:: What the exercise asks ::
Would you please output the lines of the data below from the one containing "may change. -/" to the end, exactly and with nothing added?

:: Data records ::
*-*-*
-- ==== Sys2Proof/Laws/ControlOps.lean ====
section
/-! SUPPORT. What completions, the ends of launches, the reset tree, teardown, the Span operations and the Ledger may change. -/
namespace Sys2Proof.Laws
open Sys2Proof.Machine Sys2Proof.Safety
*-*-*
:: Answer section ::
/-! SUPPORT. What completions, the ends of launches, the reset tree, teardown, the Span operations and the Ledger may change. -/
namespace Sys2Proof.Laws
open Sys2Proof.Machine Sys2Proof.Safety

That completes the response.